An object is a hard shell that hides the gooey complexity inside of it, and instead offers us a few knobs and connectors (like methods) that present an interface through which the object is to be used. The idea is that the interface is relatively simple, and all the complex things going on inside of the object can be ignored when working with it.

A simple interface can hide a lot of complexity

As an example, you can imagine an object that provides an interface to an area on your screen. It provides a way to draw shapes or text onto this area, but hides all the details of how these shapes are converted to the actual pixels that make up the screen. You’d have a set of methods, for example drawCircle, and those are the only things you need to know in order to use such an object.

These ideas were initially worked out in the 1970s and 80s, and, in the 90s, were carried up by a huge wave of hype—the object-oriented programming revolution. Suddenly, there was a large tribe of people declaring that objects were the right way to program, and that anything that did not involve objects was outdated nonsense.

That kind of zealotry always produces a lot of impractical silliness, and there has been a sort of counter-revolution since then. In some circles, objects have a rather bad reputation nowadays.

I prefer to look at the issue from a practical, rather than ideological angle. There are several very useful concepts, most importantly that of encapsulation (distinguishing between internal complexity and external interface), that the object-oriented culture has popularized. These are worth studying.

This chapter describes JavaScript’s rather eccentric take on objects, and the way they relate to some classical object-oriented techniques.

Methods

Methods are simply properties that hold function values. This is a very simple method:

var rabbit = {};
rabbit.speak = function(line) {
  console.log("The rabbit says '" + line + "'");
};

rabbit.speak("I'm alive.");
// → The rabbit says 'I'm alive.'

Usually a method needs to do something with the object it was called on. When a function is called as a method—looked up as a property and immediately called, as in object.method()—the special variable this in its body will point to the object that it was called on.

function speak(line) {
  console.log("The " + this.type + " rabbit says '" +
              line + "'");
}
var whiteRabbit = {type: "white", speak: speak};
var fatRabbit = {type: "fat", speak: speak};

whiteRabbit.speak("Oh my ears and whiskers, " +
                  "how late it's getting!");
// → The white rabbit says 'Oh my ears and whiskers, how
//   late it's getting!'
fatRabbit.speak("I could sure use a carrot right now.");
// → The fat rabbit says 'I could sure use a carrot
//   right now.'

The code uses the this keyword to output the type of rabbit that is speaking.

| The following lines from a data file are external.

-- ==== Sys2Proof/Machine/MillBegin.lean ====
section
/-! DEFINITION. Machine/MillBegin.lean: what a mill-class or chain-class operation reads and checks when it begins: parameter blocks,
operand tensors, tile shapes and configuration blocks (R56, R59, R161, R162, R187 to R192, R204, R208, R209, R229, R230, R239 to
R242, R254, R257 to R260, R265, R753). -/

namespace Sys2Proof.Machine

/-- The operand class of a pair of formats (R59, R186): 0 MX, 1 FP8 and INT8, 2 BF16 and FP16, 3 FP32, 4 FP64. -/
def opClass (a b : Fmt) : Option Nat :=
  let fp8 (f : Fmt) := f = .e4m3 || f = .e5m2
  if a.isMx && b.isMx then some 0
  else if (fp8 a && fp8 b) || (a = .int8 && b = .int8) then some 1
  else if (a = .bf16 && b = .bf16) || (a = .fp16 && b = .fp16) then some 2
  else if a = .fp32 && b = .fp32 then some 3
  else if a = .fp64 && b = .fp64 then some 4
  else none

/-- The output formats a pair of operand formats allows (R59). -/
def outputsOf (a : Fmt) : List Fmt :=
  match a with
  | .fp32 => [.fp32, .bf16, .fp16, .a80]
  | .int8 => [.int32, .fp32, .bf16, .fp16, .a80]
  | .fp64 => [.fp64, .fp32, .a128]
  | _ => [.fp32, .bf16, .fp16, .e4m3, .e5m2, .e2m3, .e3m2, .e2m1, .a80]

/-- The step footprint M × N × K of an operand class (R186). -/
def footprint : Nat → Nat × Nat × Nat
  | 0 => (64, 64, 32) | 1 => (64, 32, 32) | 2 => (32, 32, 32) | 3 => (16, 16, 32) | _ => (16, 8, 8)

/-- Division rounded up. -/
def ceilDiv (a b : Nat) : Nat := (a + b - 1) / b

/-- Whether an operand's batch extents fit those of the output: each equal or 1 (R188). -/
def batchFits (x d : List Nat) : Bool := x.length = d.length && (x.zip d).all (fun e => e.1 = e.2 || e.1 = 1)

/-- The batch coordinates of an operand for the output's: an extent of 1 broadcasts (R188). -/
def batchOf (exts c : List Nat) : List Nat := (exts.zip c).map (fun e => if e.1 = 1 then 0 else e.2)

/-- The mills a queue's unit field selects (R185), as mill numbers of its home die. -/
def millsOf (die : Nat) (unit : Nat) : List Nat := ((List.range 12).filter (bit unit)).map (fun i => 12 * die + i)

/-- The parameter block of MATMUL and MATMUL_PART (R189). -/
structure MmParams where
  segCount : Nat
  segFirst : Nat
  statsIn : Nat
  proCfg : Nat
  epiCfg : Nat
  ksplit : Nat
  proOp : Nat
  transB : Bool
  transA : Bool
  kSlice : Nat
  tileN : Nat
  tileM : Nat
  deriving DecidableEq, Repr

/-- Reads the parameter block of MATMUL and MATMUL_PART (R189). -/
def parseMm (b : Nat) : Option MmParams :=
  if descKind b = 2 && bits b 123 112 = 0x010 && bits b 511 320 = 0 && bits b 207 128 = 0 && bits b 111 16 = 0 && bits b 1 0 = 0 then
    some ⟨bits b 319 288, bits b 287 256, bits b 255 240, bits b 239 224, bits b 223 208, bits b 15 12, bits b 11 10, bit b 9, bit b 8,
          bits b 7 6, bits b 5 4, bits b 3 2⟩
  else none

/-- A tile-size code (R190). -/
def tileSize (fp64 : Bool) (c : Nat) : Nat := (if fp64 then 32 else 64) * 2 ^ c
/-- A K-slice code (R190). -/
def sliceSize (fp64 : Bool) (c : Nat) : Nat := (if fp64 then 64 else 256) * 2 ^ c

/-- The byte ranges of what a configuration block reads of memory while its operation runs. -/
def CfgBlock.inputs (c : CfgBlock) : List (Nat × Nat) :=
  ([c.col0, c.col1, c.row0, c.second].filterMap id).flatMap Tensor.ranges ++ (c.statsIn.map ByteBuf.range).toList

/-- The byte range of its statistics output (R254). -/
def CfgBlock.outputs (c : CfgBlock) : List (Nat × Nat) := (c.statsOut.map ByteBuf.range).toList

/-- Whether a block normalises. -/
def CfgBlock.norms (c : CfgBlock) : Bool := c.stages.any (fun g => g.kind = 3)

/-- Every record a block normalises by is final, read before any operand (R204, R257). -/
def Dev.normsReady (s : Dev) (p : Port) (c : Option CfgBlock) (rows : Nat) : Dev × Named Unit :=
  match c with
  | none => (s, .ok ())
  | some c =>
    match c.statsIn with
    | none => (s, .ok ())
    | some b =>
      if !c.norms then (s, .ok ())
      else Named.andThen (Fetch.toNamed (s.recordsFinal p b rows)) (fun s ok => if ok then (s, .ok ()) else (s, .invalid))

/-- An optional configuration block. -/
def Dev.optCfg (s : Dev) (p : Port) (h : Nat) (u : CfgUse) : Dev × Named (Option CfgBlock) :=
  if h = 0 then (s, .ok none) else Named.andThen (s.applyCfg p h u) (fun s c => (s, .ok (some c)))

/-- The formats an epilogue may declare (R230). -/
def epilogueFmts (wide : Bool) : List Fmt := if wide then [.fp64, .fp32] else [.fp32, .bf16, .fp16, .e4m3, .e5m2]

/-- The number of tiles of an output of extents `e` under a tile shape (R192). -/
def tileCount (e : List Nat) (tm tn : Nat) : Nat := ceilDiv (e.headD 0) tn * ceilDiv (e.getD 1 1) tm * shapeSize (e.drop 2)

/-- MATMUL and MATMUL_PART at their begin (R161, R162, R188 to R191, R204, R208). -/
def Dev.beginMatmul (s : Dev) (p : Port) (part : Bool) (h : List Nat) (mills : List Nat) : Dev × Named MillOp :=
  Named.andThen (s.named p (h.getD 3 0) parseMm) fun s pr =>
  Named.andThen (s.namedTensor p (h.getD 0 0)) fun s a =>
  Named.andThen (s.namedTensor p (h.getD 1 0)) fun s b =>
  Named.andThen (s.namedTensor p (h.getD 2 0)) fun s d =>
  match opClass a.fmt b.fmt with
  | none => (s, .invalid)
  | some cls =>
    let fp64 := cls = 4
    let e (t : Tensor) (i : Nat) : Nat := t.exts.getD i 0
    let k := if pr.transA then e a 1 else e a 0
    let m := if pr.transA then e a 0 else e a 1
    let n := if pr.transB then e b 1 else e b 0
    let kb := if pr.transB then e b 0 else e b 1
    let batch := if part then ((a.exts.drop 2).zip (b.exts.drop 2)).map (fun x => max x.1 x.2) else d.exts.drop 2
    let dExts := n :: m :: batch
    let segs := ceilDiv k (segLen fp64)
    let count := if pr.segCount = 0 then segs - pr.segFirst else pr.segCount
    let r := a.exts.length
    let shapeOk :=
      if part then
        d.fmt = accFmt fp64 && pr.epiCfg = 0 && pr.ksplit = 1 && pr.segFirst < segs && pr.segFirst + pr.segCount ≤ segs
          && (if r = 6 then d.exts.length = 6 && d.exts.take 5 = dExts.take 5 && (pr.segFirst + count) * dExts.getD 5 0 ≤ e d 5
              else d.exts.length = r + 1 && d.exts.take r = dExts && pr.segFirst + count ≤ e d r)
      else (outputsOf a.fmt).contains d.fmt && d.exts.length = r && e d 1 = m && e d 0 = n && pr.segFirst = 0 && pr.segCount = 0
    if shapeOk && pr.tileM < 3 && pr.tileN < 3 && pr.kSlice < 3 && pr.proOp < 3 && [1, 2, 3, 4, 6, 12].contains pr.ksplit
        && mills.length % pr.ksplit = 0 && !(a.fmt.isMx && pr.transA) && !(b.fmt.isMx && !pr.transB)
        && 2 ≤ r && r ≤ 6 && b.exts.length = r && batchFits (a.exts.drop 2) batch && batchFits (b.exts.drop 2) batch && k = kb
        && (pr.proCfg = 0) = (pr.proOp = 0) && !(pr.epiCfg ≠ 0 && (d.fmt = .int32 || d.fmt = .a80 || d.fmt = .a128)) then
      Named.andThen (s.optBytes p pr.statsIn) fun s si =>
      let x := if pr.proOp = 2 then b else a
      let proRows := (if pr.proOp = 2 then n else m) * shapeSize (x.exts.drop 2)
      Named.andThen (s.optCfg p pr.proCfg ⟨.prologue, proRows, k, [], [x.fmt], si, 0, otherEngines p mills⟩) fun s pro =>
      Named.andThen (s.optCfg p pr.epiCfg ⟨.epilogue, shapeSize dExts.tail, n, dExts, epilogueFmts fp64, none, 0, otherEngines p mills⟩) fun s epi =>
      let ins := a.ranges ++ b.ranges ++ (pro.map CfgBlock.inputs).getD [] ++ (epi.map CfgBlock.inputs).getD []
      let outs := d.ranges ++ (epi.map CfgBlock.outputs).getD []
      if rangesMeet ins outs then (s, .invalid)
      else
        Named.andThen (s.normsReady p pro proRows) fun s _ =>
        Named.andThen (s.normsReady p epi (shapeSize dExts.tail)) fun s _ =>
        let tm := tileSize fp64 pr.tileM
        let tn := tileSize fp64 pr.tileN
        (s, .ok { kind := if part then .part else .matmul, a := a, b := some b, d := d, transA := pr.transA, transB := pr.transB,
                  proOn := pr.proOp, pro := pro, epi := epi, tileM := tm, tileN := tn, kSlice := sliceSize fp64 pr.kSlice,
                  ksplit := pr.ksplit, m := m, n := n, k := k, batch := batch, segFirst := pr.segFirst, segCount := count, cls := cls,
                  fp64 := fp64, dExts := dExts, units := tileCount dExts tm tn * (if part then count else 1), mills := mills })
    else (s, .invalid)

/-- COMBINE at its begin (R209, R229, R230). -/
def Dev.beginCombine (s : Dev) (p : Port) (h : List Nat) (mills : List Nat) : Dev × Named MillOp :=
  let parse (b : Nat) : Option Nat :=
    if descKind b = 2 && bits b 123 112 = 0x011 && bits b 511 224 = 0 && bits b 207 128 = 0 && bits b 111 0 = 0 then some (bits b 223 208)
    else none
  Named.andThen (s.named p (h.getD 3 0) parse) fun s epiH =>
  Named.andThen (s.namedTensor p (h.getD 0 0)) fun s a =>
  Named.andThen (s.namedTensor p (h.getD 2 0)) fun s d =>
  let r := d.exts.length
  let wide := a.fmt = .a128
  let e5 := d.exts.getD 5 0
  let slices := if r = 6 then a.exts.getD 5 0 / e5 else a.exts.getD r 0
  let shapeOk := if r = 6 then a.exts.length = 6 && a.exts.take 5 = d.exts.take 5 && 0 < e5 && a.exts.getD 5 0 % e5 = 0
    else a.exts.length = r + 1 && a.exts.take r = d.exts
  let fmtOk := if wide then [Fmt.fp64, .fp32, .a128].contains d.fmt
    else a.fmt = .a80 && [Fmt.fp32, .bf16, .fp16, .e4m3, .e5m2, .e2m3, .e3m2, .e2m1, .int32, .a80].contains d.fmt
  if shapeOk && fmtOk && 2 ≤ r && !(epiH ≠ 0 && (d.fmt = .int32 || d.fmt = .a80 || d.fmt = .a128)) then
    Named.andThen (s.optCfg p epiH ⟨.epilogue, shapeSize d.exts.tail, d.exts.headD 0, d.exts, epilogueFmts wide, none, 0, otherEngines p mills⟩) fun s epi =>
    let ins := a.ranges ++ (epi.map CfgBlock.inputs).getD []
    let outs := d.ranges ++ (epi.map CfgBlock.outputs).getD []
    if rangesMeet ins outs then (s, .invalid)
    else
      Named.andThen (s.normsReady p epi (shapeSize d.exts.tail)) fun s _ =>
      (s, .ok { kind := .combine, a := a, b := none, d := d, epi := epi, tileM := 128, tileN := 256, m := d.exts.getD 1 0,
                n := d.exts.headD 0, batch := d.exts.drop 2, segCount := slices, fp64 := wide, dExts := d.exts,
                units := tileCount d.exts 128 256, mills := mills })
  else (s, .invalid)

/-- The formats CHAIN takes and gives (R240). -/
def chainFmt (f : Fmt) : Bool := !(f = .e8m0 || f = .a80 || f = .a128)

/-- The ranges of CHAIN's input that its output may not meet: an output in place of its input is allowed (R162). A scale tensor that is not
the output's own is compared with it all the same (log entry 79). -/
def chainInputRanges (a d : Tensor) : List (Nat × Nat) :=
  if a.base = d.base && a.fmt = d.fmt && a.exts = d.exts && a.strides = d.strides then (if a.scale = d.scale then [] else a.scaleRange.toList)
  else a.ranges

/-- CHAIN at its begin (R239 to R242, R753). -/
def Dev.beginChain (s : Dev) (p : Port) (h : List Nat) (mills : List Nat) : Dev × Named MillOp :=
  let parse (b : Nat) : Option Nat :=
    if descKind b = 2 && bits b 123 112 = 0x020 && bits b 511 240 = 0 && bits b 223 128 = 0 && bits b 111 0 = 0 then some (bits b 239 224)
    else none
  Named.andThen (s.named p (h.getD 3 0) parse) fun s cfg =>
  Named.andThen (s.namedTensor p (h.getD 0 0)) fun s a =>
  Named.andThen (s.namedTensor p (h.getD 2 0)) fun s d =>
  let h1 := h.getD 1 0
  if !(chainFmt a.fmt && chainFmt d.fmt && a.exts = d.exts && !(cfg = 0 && h1 ≠ 0)) then (s, .invalid)
  else
    Named.andThen (s.optCfg p cfg ⟨.chain, shapeSize d.exts.tail, d.exts.headD 0, d.exts,
      [.fp64, .fp32, .bf16, .fp16, .e4m3, .e5m2], none, h1, otherEngines p mills⟩) fun s c =>
    let sfmt := (c.map CfgBlock.sfmt).getD d.fmt
    let secondOk := match c.bind CfgBlock.second with
      | none => true
      | some t => chainFmt t.fmt && t.exts = d.exts
    let ins := chainInputRanges a d ++ (c.map CfgBlock.inputs).getD []
    let outs := d.ranges ++ (c.map CfgBlock.outputs).getD []
    let statsMeet := rangesMeet a.ranges ((c.map CfgBlock.outputs).getD [])
    if !secondOk || (c.isSome && sfmt = .fp64 && (d.fmt = .int8 || d.fmt = .int32)) || rangesMeet ins outs || statsMeet then (s, .invalid)
    else
      Named.andThen (s.normsReady p c (shapeSize d.exts.tail)) fun s _ =>
      (s, .ok { kind := .chain, a := a, b := none, d := d, epi := c, tileM := 128, tileN := 256, m := d.exts.getD 1 1,
                n := d.exts.headD 0, batch := d.exts.drop 2, dExts := d.exts, units := tileCount d.exts 128 256, mills := mills })

/-- The parameter block of ATTEND (R260): mask_offset, sigma, lse, out, kv_group, q_tile and mask. -/
structure AttendParams where
  maskOffset : Int
  sigma : Nat
  lse : Nat
  out : Nat
  kvGroup : Nat
  qTile : Nat
  mask : Nat
  deriving DecidableEq, Repr

/-- Reads the parameter block of ATTEND (R260). -/
def parseAttend (b : Nat) : Option AttendParams :=
  if descKind b = 2 && bits b 123 112 = 0x012 && bits b 511 320 = 0 && bits b 223 136 = 0 && bits b 111 8 = 0 && bits b 3 0 = 0
      && bits b 7 6 < 3 && bits b 5 4 < 3 && 0 < bits b 135 128 then
    some ⟨signedOf 32 (bits b 319 288), bits b 287 256, bits b 255 240, bits b 239 224, bits b 135 128, bits b 7 6, bits b 5 4⟩
  else none

/-- ATTEND at its begin (R258 to R260, R265). -/
def Dev.beginAttend (s : Dev) (p : Port) (h : List Nat) (mills : List Nat) : Dev × Named MillOp :=
  Named.andThen (s.named p (h.getD 3 0) parseAttend) fun s pr =>
  Named.andThen (s.namedTensor p (h.getD 0 0)) fun s q =>
  Named.andThen (s.namedTensor p (h.getD 1 0)) fun s k =>
  Named.andThen (s.namedTensor p (h.getD 2 0)) fun s v =>
  Named.andThen (s.namedTensor p pr.out) fun s o =>
  Named.andThen (s.optTensor p pr.lse) fun s lse =>
  let e (t : Tensor) (i : Nat) : Nat := t.exts.getD i 0
  let e2 (t : Tensor) : Nat := t.exts.getD 2 1
  let fmtOk := (q.fmt ≠ .int8 && (opClass q.fmt k.fmt = some 1 || opClass q.fmt k.fmt = some 2))
    && [Fmt.bf16, .fp16, .e4m3, .e5m2].contains v.fmt && [Fmt.fp32, .bf16, .fp16, .e4m3, .e5m2].contains o.fmt
  let r := q.exts.length
  let shapeOk := 2 ≤ r && k.exts.length = r && v.exts.length = r && o.exts.length = r
    && e q 0 = e k 0 && e v 0 = e o 0 && e q 1 = e o 1 && e k 1 = e v 1
    && 1 ≤ e q 0 && e q 0 ≤ 256 && 1 ≤ e v 0 && e v 0 ≤ 256
    && e2 q = pr.kvGroup * e2 k && e2 k = e2 v && batchFits (q.exts.drop 2) (o.exts.drop 2)
    && batchFits (k.exts.drop 3) (o.exts.drop 3) && batchFits (v.exts.drop 3) (o.exts.drop 3)
  let lseOk := match lse with
    | none => true
    | some t => t.fmt = .fp32 && t.exts = o.exts.tail
  let outs := o.ranges ++ (lse.map Tensor.ranges).getD []
  if fmtOk && shapeOk && lseOk && !rangesMeet (q.ranges ++ k.ranges ++ v.ranges) outs then
    let qt := 64 * 2 ^ pr.qTile
    (s, .ok { kind := .attend, a := q, b := some k, d := o, v := some v, lse := lse, tileM := qt, tileN := e v 0, m := e q 1, n := e v 0,
              k := e q 0, batch := o.exts.drop 2, dExts := o.exts, units := ceilDiv (e q 1) qt * shapeSize (o.exts.drop 2),
              cls := (opClass q.fmt k.fmt).getD 1, kvGroup := pr.kvGroup, mask := pr.mask, maskOffset := pr.maskOffset,
              sigma := decodeVal .fp32 pr.sigma 127, mills := mills })
  else (s, .invalid)

/-- A mill-class or chain-class operation reads its descriptors and configuration at its begin (R161, R223, R335). -/
def Dev.readMillOp (s : Dev) (p : Port) (opcode : Nat) (h mills : List Nat) : Dev × Named MillOp :=
  match opcode with
  | 0x10 => s.beginMatmul p false h mills
  | 0x11 => s.beginMatmul p true h mills
  | 0x12 => s.beginAttend p h mills
  | 0x20 => s.beginChain p h mills
  | 0x21 => s.beginCombine p h mills
  | _ => (s, .invalid)

end Sys2Proof.Machine
end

Recall that the apply and bind methods both take a first argument that can be used to simulate method calls. This first argument is in fact used to give a value to this.

There is a method similar to apply, called call. It also calls the function it is a method of, but takes its arguments normally, rather than as an array. Like apply and bind, call can be passed a specific this value.

speak.apply(fatRabbit, ["Burp!"]);
// → The fat rabbit says 'Burp!'
speak.call({type: "old"}, "Oh my.");
// → The old rabbit says 'Oh my.'

Prototypes

Watch closely.

var empty = {};
console.log(empty.toString);
// → function toString(){…}
console.log(empty.toString());
// → [object Object]

I just pulled a property out of an empty object. Magic!

Well, not really. I have simply been withholding information about the way JavaScript objects work. In addition to their set of properties, almost all objects also have a prototype. A prototype is another object that is used as a fallback source of properties. When an object gets a request for a property that it does not have, its prototype will be searched for the property, and then the prototype’s prototype, and so on.

So who is the prototype of that empty object? It is the great ancestral prototype, the entity behind almost all objects, Object.prototype.

console.log(Object.getPrototypeOf({}) ==
            Object.prototype);
// → true
console.log(Object.getPrototypeOf(Object.prototype));
// → null

As you might expect, the Object.getPrototypeOf function returns the prototype of an object.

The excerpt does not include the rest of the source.